*HOW TO COMPLETE THIS TASK:* Pull every line with "significant" from the material.

**********

-- ==== Sys2Proof/Machine/Formats.lean ====
section
/-! DEFINITION. The bytes of what the part sends: burst records, responses, notices, and the items of TABLE GET
(section 10.6). -/

namespace Sys2Proof.Machine

/-! ### Codes -/

def BurstOutcome.code : BurstOutcome → Nat
  | .complete => 1 | .shortened => 2 | .noPreamble => 3 | .aborted => 4 | .noLane => 5 | .missed => 6 | .noInput => 7

/-- RESET_NODE does not appear as a cause (R172). -/
def AbortCause.code : AbortCause → Nat
  | .channelHalt => 1 | .timebaseStep => 2 | .syncLost => 3 | .inputLost => 4 | .resetNode => 0

def causeCode : Option AbortCause → Nat
  | none => 0
  | some c => c.code

def gateCode : Option GateResult → Nat
  | none => 0
  | some .nothing => 1
  | some .pass => 2
  | some .fail => 3

def Status.code : Status → Nat
  | .ok => 0x00 | .clamped => 0x01 | .endReached => 0x02 | .malformed => 0x10 | .unknownKind => 0x11
  | .badChannel => 0x20 | .channelState => 0x21 | .notSynced => 0x22
  | .badClass => 0x30 | .badLength => 0x31 | .grantLate => 0x32 | .grantOrder => 0x33 | .grantChain => 0x34
  | .queueFull => 0x35 | .tableFull => 0x40 | .keyExists => 0x41 | .notBound => 0x42 | .inUse => 0x43 | .badIndex => 0x44

def SyncState.code : SyncState → Nat
  | .unsynced => 0 | .synced => 1 | .holdover => 2

def ChannelState.code : ChannelState → Nat
  | .off => 0 | .ready => 1 | .running => 2 | .stopping => 3

def ProfileState.code : ProfileState → Nat
  | .free => 0 | .bound => 1 | .stale => 2 | .retiring => 3

/-! ### The MER index (section 6.8) -/

/-- The largest g in 0 .. `g` with err × 2^g at most ref, 0 when there is none. -/
def merFrom (err ref : Nat) : Nat → Nat
  | 0 => 0
  | g + 1 => if err * 2 ^ (g + 1) ≤ ref then g + 1 else merFrom err ref g

/-- The MER index of a pair of sums (R117). -/
def merIndex (err ref : Nat) : Nat := if err = 0 then 31 else if ref < err then 0 else merFrom err ref 31

def Sums.mer (x : Sums) : Nat := merIndex x.err x.ref

/-! ### The symbol list (R175) -/

/-- Bits per symbol (section 6.3). -/
def bitsPerSymbol : Modulation → Nat
  | .qpsk => 2 | .qam16 => 4 | .qam64 => 6 | .qam256 => 8

/-- The `n` low bits of a number, most significant first. -/
def lowBits : Nat → Nat → List Bool
  | 0, _ => []
  | n + 1, v => (v / 2 ^ n % 2 == 1) :: lowBits n v

/-- A number from its bits, most significant first. -/
def bitsNumber (l : List Bool) : Nat := l.foldl (fun a b => 2 * a + (if b then 1 else 0)) 0

/-- Bits packed from the most significant bit of the first byte on, the last byte padded with zero bits. -/
def packBits : List Bool → List Byte
  | a :: b :: c :: d :: e :: f :: g :: h :: rest => BitVec.ofNat 8 (bitsNumber [a, b, c, d, e, f, g, h]) :: packBits rest
  | [] => []
  | l => [BitVec.ofNat 8 (bitsNumber (l ++ List.replicate (8 - l.length) false))]

/-- The symbol list's bytes: each symbol's I index in the upper half of its bits, its Q index in the lower half. -/
def packSymbols (m : Modulation) (l : List (Nat × Nat)) : List Byte :=
  packBits (l.flatMap (fun p => lowBits (bitsPerSymbol m / 2) p.1 ++ lowBits (bitsPerSymbol m / 2) p.2))

/-! ### Burst record -/

/-- The byte or field of an absent quantity. -/
def laneByte : Option (Fin 12) → Nat
  | none => 0xFF
  | some l => l.val

def profileField : Option (Fin 384) → Nat
  | none => 0xFFFF
  | some p => p.val

/-- A coefficient vector in tap order. -/
def vectorBytes (v : CoefVector) : List Byte := v.toList.flatMap coefBytes

/-- Offsets 50 .. 273. -/
def LaneSection.bytes (x : LaneSection) : List Byte :=
  beBytes 2 (profileField x.profile) ++ beSigned 1 x.bias ++ beBytes 1 x.chainMer ++ bytes32 x.windowOpen ++
    bytes32 x.searchEnd ++ beBytes 4 x.chain.n ++ beBytes 8 x.chain.err ++ beBytes 8 x.chain.ref ++
    x.taps.flatMap (fun t => beBytes 4 t.1 ++ beBytes 4 t.2)

/-- The bytes of the symbol list, empty when it is absent. -/
def BurstRecord.listBytes (r : BurstRecord) : List Byte :=
  match r.symbols with
  | none => []
  | some l => packSymbols r.modulation l

/-- Offsets 0 .. 49: the fields of absent groups are 0. -/
def BurstRecord.fixedBytes (r : BurstRecord) : List Byte :=
  beBytes 1 r.channel.val ++ beBytes 1 r.cls.val ++ beBytes 1 r.modulation.code ++ beBytes 1 r.outcome.code ++
    beBytes 2 r.station ++ beBytes 1 (causeCode r.cause) ++ beBytes 1 (gateCode r.gate) ++ bytes32 r.start ++
    bytes32 r.counter ++ beBytes 2 r.flags.value ++ beBytes 1 r.presence ++ beBytes 1 (laneByte r.lane) ++
    beSigned 2 ((r.measurement.map (·.offset)).getD 0) ++ beBytes 1 ((r.sums.map (·.mer)).getD 0) ++
    beBytes 1 ((r.recentre.map (·.dominant)).getD 0) ++ beBytes 4 ((r.measurement.map (·.energy)).getD 0) ++
    beBytes 2 ((r.sums.map (·.n)).getD 0) ++ beSigned 1 ((r.recentre.map (·.shift)).getD 0) ++
    beSigned 1 ((r.recentre.map (·.applied)).getD 0) ++ beBytes 8 ((r.sums.map (·.err)).getD 0) ++
    beBytes 8 ((r.sums.map (·.ref)).getD 0) ++ beBytes 2 r.listBytes.length

/-- A burst record's bytes after its header (section 10.6). -/
def BurstRecord.body (r : BurstRecord) : List Byte :=
  r.fixedBytes ++ ((r.laneSection.map (·.bytes)).getD []) ++ ((r.ranging.map vectorBytes).getD []) ++ r.listBytes

/-! ### Notice -/

/-- Kind code and the six bytes of the kind's fields. -/
def NoticeEvent.code : NoticeEvent → Nat
  | .syncRegained _ => 1 | .syncHoldover _ => 2 | .syncLost _ => 3 | .timebaseStep _ => 4
  | .profileStale _ _ => 5 | .profileReverted _ _ => 6

def keyBytes : Option Key → List Byte
  | none => [0, 0, 0]
  | some k => beBytes 2 k.station ++ beBytes 1 k.channel.val

def NoticeEvent.bytes : NoticeEvent → List Byte
  | .syncRegained t | .syncHoldover t | .syncLost t => bytes32 t ++ [0, 0]
  | .timebaseStep d => beSigned 4 d ++ [0, 0]
  | .profileStale p k | .profileReverted p k => beBytes 2 p.val ++ keyBytes k ++ [0]

def Notice.body (n : Notice) : List Byte :=
  beBytes 1 n.event.code ++ [boolByte n.lost] ++ bytes32 n.counter ++ n.event.bytes

/-! ### Items of the output queue -/

/-- A response's bytes after its header. -/
def Response.body (r : Response) : List Byte := [r.kind] ++ beBytes 1 r.status.code ++ r.fields

/-- An item as the message it is sent as: the outbound tag is the request's for a response, else 0 (R197). -/
def OutItem.message : OutItem → Message
  | .record r => ⟨kindBurstRecord, 0#8, r.body⟩
  | .response r => ⟨kindResponse, r.tag, r.body⟩
  | .notice n => ⟨kindNotice, 0#8, n.body⟩

/-- An item's bytes. -/
def OutItem.bytes (x : OutItem) : List Byte := writeMessage x.message

/-- An item's encoded length, by which the output queue counts (section 9.4). -/
def OutItem.size (x : OutItem) : Nat := x.message.body.length + 4

/-! ### Items of TABLE GET -/

/-- A PROFILE META item (R126). -/
def Profile.metaBytes (p : Profile) : List Byte :=
  beBytes 1 p.state.code ++ beBytes 2 ((p.key.map (·.station)).getD 0) ++
    beBytes 1 ((p.key.map (·.channel.val)).getD 0xFF) ++ beSigned 1 p.offset ++ beSigned 1 p.bias ++ beBytes 1 p.age ++
    beBytes 1 p.failCount ++ beBytes 1 p.revertLimit ++ beBytes 1 (laneByte p.holder) ++ beBytes 1 (laneByte p.claim) ++
    beBytes 1 p.marks ++ beBytes 1 (p.lastMer.getD 0)

/-- A PROFILE PREVIOUS item: the coefficient, or (0, 0) with the ABSENT mark (R126). -/
def previousBytes (v : Option CoefVector) (tap : Fin 24) : List Byte :=
  match v with
  | some v => coefBytes v[tap] ++ [0#8]
  | none => coefBytes Coef.zero ++ [1#8]

end Sys2Proof.Machine
end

**********

*OUTPUT BELOW:*
/-- The `n` low bits of a number, most significant first. -/
/-- A number from its bits, most significant first. -/
/-- Bits packed from the most significant bit of the first byte on, the last byte padded with zero bits. -/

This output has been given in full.